Update: Telecom has gotten in touch to clarify that the cheapest handset option available to prepaid CDMA customers is $79, and postpaid customers are offered a free handset when they sign up for another 24-month postpaid plan.

Story: Comfortingly familiar, a little worn around the edges and nearing retirement.

It’s a description many owners of Telecom CDMA handsets would use for their aging phones.

It also works to describe the celebrity the company has hired to encourage them to ditch the devices.

Iconic broadcaster and raconteur Gary McCormick is the face of Telecom’s campaign to switch older users from the company’s old CDMA network and onto XT.

Last month this column speculated that Telecom’s soon-to-be-launched youth sub-brand Skinny would be called on to play a major role in converting young people across to XT.
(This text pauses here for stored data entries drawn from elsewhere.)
-- ==== Sys2Proof/Laws/Run.lean ====
section
/-! SUPPORT. Runs of several steps, and who moves. -/

namespace Sys2Proof.Machine

theorem coreRun_succ (M : Host.Core) (n : Nat) (s t : M.State) (h : M.step s = .next t) : M.run (n + 1) s = M.run n t := by
  simp [Host.Core.run, h]

theorem coreRun_add (M : Host.Core) (n m : Nat) (s t : M.State) (h : M.run n s = .next t) :
    M.run (n + m) s = M.run m t := by
  induction n generalizing s with
  | zero =>
    simp [Host.Core.run] at h
    simp [h]
  | succ n ih =>
    rw [show n + 1 + m = n + m + 1 by omega]
    cases hs : M.step s with
    | next u =>
      rw [coreRun_succ _ _ _ _ hs] at h
      rw [coreRun_succ _ _ _ _ hs]
      exact ih u h
    | fault r => simp [Host.Core.run, hs] at h
    | refused r => simp [Host.Core.run, hs] at h

/-- One step, then the rest of the run. -/
theorem run_succ (n : Nat) {s t : State} (h : step s = .next t) :
    Host.Core.run core (n + 1) s = Host.Core.run core n t := coreRun_succ core n s t h

/-- A first part of a run, then the rest. -/
theorem run_add {n : Nat} (m : Nat) {s t : State} (h : Host.Core.run core n s = .next t) :
    Host.Core.run core (n + m) s = Host.Core.run core m t := coreRun_add core n m s t h

theorem mover_nil {s : State} (h : s.turns = []) :
    s.mover = if s.busy then some .engine else if s.program.isEmpty then none else some .host := by
  simp [State.mover, h]

theorem mover_cons {s : State} {x : Turn} {l : List Turn} (h : s.turns = x :: l) : s.mover = some x := by
  simp [State.mover, h]

/-- An access takes no turn and no item of the program, and does not end BUSY. -/
theorem performAccess_keeps (a : HostAccess) (s : State) :
    (performAccess a s).turns = s.turns ∧ (performAccess a s).program = s.program ∧
      (s.busy = true → (performAccess a s).busy = true) := by
  cases performAccess_effect a s with
  | read r d le _ eq => rw [eq]; exact ⟨rfl, rfl, id⟩
  | dropped _ _ eq => rw [eq]; exact ⟨rfl, rfl, id⟩
  | status off v _ _ eq => rw [eq]; exact ⟨rfl, rfl, id⟩
  | accepted off w _ _ _ eq => rw [eq]; exact ⟨rfl, rfl, fun _ => rfl⟩
  | ignored _ _ eq => rw [eq]; exact ⟨rfl, rfl, id⟩
  | operand il wi la mp _ _ eq => rw [eq]; exact ⟨rfl, rfl, id⟩
  | ibuf x v _ _ _ eq => rw [eq]; exact ⟨rfl, rfl, id⟩
  | obuf x v _ _ _ eq => rw [eq]; exact ⟨rfl, rfl, id⟩

/-- A host turn does not change the order of turns, and does not end BUSY. -/
theorem hostTurn_keeps (s : State) :
    (hostTurn s).turns = s.turns ∧ (s.busy = true → (hostTurn s).busy = true) := by
  rcases hostTurn_cases s with ⟨-, h⟩ | ⟨a, rest, -, h⟩ | ⟨rest, r, -, h⟩ <;> rw [h]
  · exact ⟨rfl, id⟩
  · have := performAccess_keeps a { s with program := rest }
    exact ⟨this.1, this.2.2⟩
  · exact ⟨rfl, id⟩

/-- A host turn while BUSY changes at most DONE, WBUSY, the number of the next draw and what is the host's (rules R71, R310). -/
theorem hostTurn_whileBusy {s : State} (hb : s.busy = true) : ∃ (w : Bool) (d : Nat) (p : List HostStep) (r : List HostRead) (n : Bool),
    hostTurn s = { s with wbusy := w, draws := d, program := p, reads := r, done := n } := by
  rcases hostTurn_cases s with ⟨-, h⟩ | ⟨a, rest, -, h⟩ | ⟨rest, r, -, h⟩ <;> rw [h]
  · exact ⟨_, _, _, _, _, rfl⟩
  · cases performAccess_effect a { s with program := rest } with
    | read r d _ _ eq => rw [eq]; exact ⟨_, _, _, _, _, rfl⟩
    | dropped _ _ eq => rw [eq]; exact ⟨_, _, _, _, _, rfl⟩
    | status off v _ _ eq => rw [eq]; exact ⟨_, _, _, _, _, rfl⟩
    | accepted off w idle _ _ _ => simp [hb] at idle
    | ignored idle _ _ => simp [hb] at idle
    | operand il wi la mp idle _ _ => simp [hb] at idle
    | ibuf x v idle _ _ _ => simp [hb] at idle
    | obuf x v idle _ _ _ => simp [hb] at idle
  · exact ⟨_, _, _, _, _, rfl⟩

/-- An idle block whose host has an access to do performs it, whatever turns without a reset are given: each turn before the
host's is struck off and does nothing. -/
theorem host_reaches {s : State} {a : HostAccess} {rest : List HostStep} (hb : s.busy = false) (hr : .reset ∉ s.turns)
    (hp : s.program = .access a :: rest) :
    ∃ k l, 1 ≤ k ∧ k + l.length ≤ s.turns.length + 1 ∧ .reset ∉ l ∧
      Host.Core.run core k s = .next (performAccess a { s with program := rest, turns := l }) := by
  suffices h : ∀ (l : List Turn) (s : State), s.turns = l → s.busy = false → .reset ∉ s.turns →
      s.program = .access a :: rest → ∃ k l', 1 ≤ k ∧ k + l'.length ≤ l.length + 1 ∧ .reset ∉ l' ∧
        Host.Core.run core k s = .next (performAccess a { s with program := rest, turns := l' }) from h _ s rfl hb hr hp
  clear hb hr hp s
  intro l
  induction l with
  | nil =>
    intro s hl hb hr hp
    have hm : s.mover = some .host := by rw [mover_nil hl, hb, hp]; rfl
    refine ⟨1, [], le_rfl, by simp, by simp, (run_succ 0 (t := _) ?_).trans rfl⟩
    unfold step
    simp [hm, hostTurn, popTurn, hp, hl]
  | cons x l ih =>
    intro s hl hb hr hp
    have hm := mover_cons hl
    rw [hl] at hr
    cases x with
    | reset => simp at hr
    | host =>
      refine ⟨1, l, le_rfl, by simp [Nat.add_comm], by simpa using hr, (run_succ 0 (t := _) ?_).trans rfl⟩
      unfold step
      simp [hm, hostTurn, popTurn, hp, hl]
    | engine =>
      have hs : step s = .next (popTurn s) := by
        unfold step
        simp [hm, engineStep, popTurn, hb]
      obtain ⟨k, l', h1, h2, h3, h4⟩ := ih (popTurn s) (by simp [popTurn, hl]) hb (by simpa [popTurn, hl] using hr) hp
      exact ⟨k + 1, l', by omega, by simp; omega, h3, (run_succ k hs).trans h4⟩

end Sys2Proof.Machine
end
That still seems likely, but for the older demographic of CDMA users, probably numbering at least a few hundred thousand, McCormick is the perfect personality to give them a gentle nudge towards the nearest Telecom shop.

If you haven’t seen the ads, you can get a feel for the type of gentle but firm change-over message Telecom and Gazza are pushing by looking at this advertorial Q & A piece placed on the popular GrownUps website.

Given that Telecom is asking its CDMA user base to spend at least $99 on a new handset, at a time when they could very easily abandon the company for Vodafone or 2degrees, the switchover campaign requires some serious marketing finesse. But they’ve pitched it very nicely, have chosen an ideal spokesperson and have integrated the advertising with a sophisticated yet straight-forward website for making the transition as simple as possible.

In his radio roles McCormick has been known to dish out the occasional negative comment when the talkback conversation topic has turned to Telecom. He’s also given Vodafone the odd serve. Perhaps that combination amounts to a perception of even-handedness which will prove to be a plus for the credibility of the switch-over campaign.

Interestingly enough, however, in one of Telecom’s darkest marketing hours, McCormick turned out to be one of the company’s strongest supporters. Yes, while thousands threw up their hands in horror at the infamous "Abstain for the Game” ad concept a few months ago, Gary went on record saying he liked the idea.

"It’s a brilliantly funny idea,” he told Radio New Zealand listeners on Jim Mora’s afternoon show. "I personally will abstain ... even if I’m the only person in New Zealand.”

Was he just being nice to Telecom back then so they’d give him a job? It would be unkind to even suggest such a thing.

What I will say is that with McCormick front and centre it’s become just that little bit harder for CDMA folk to abstain from switching to XT.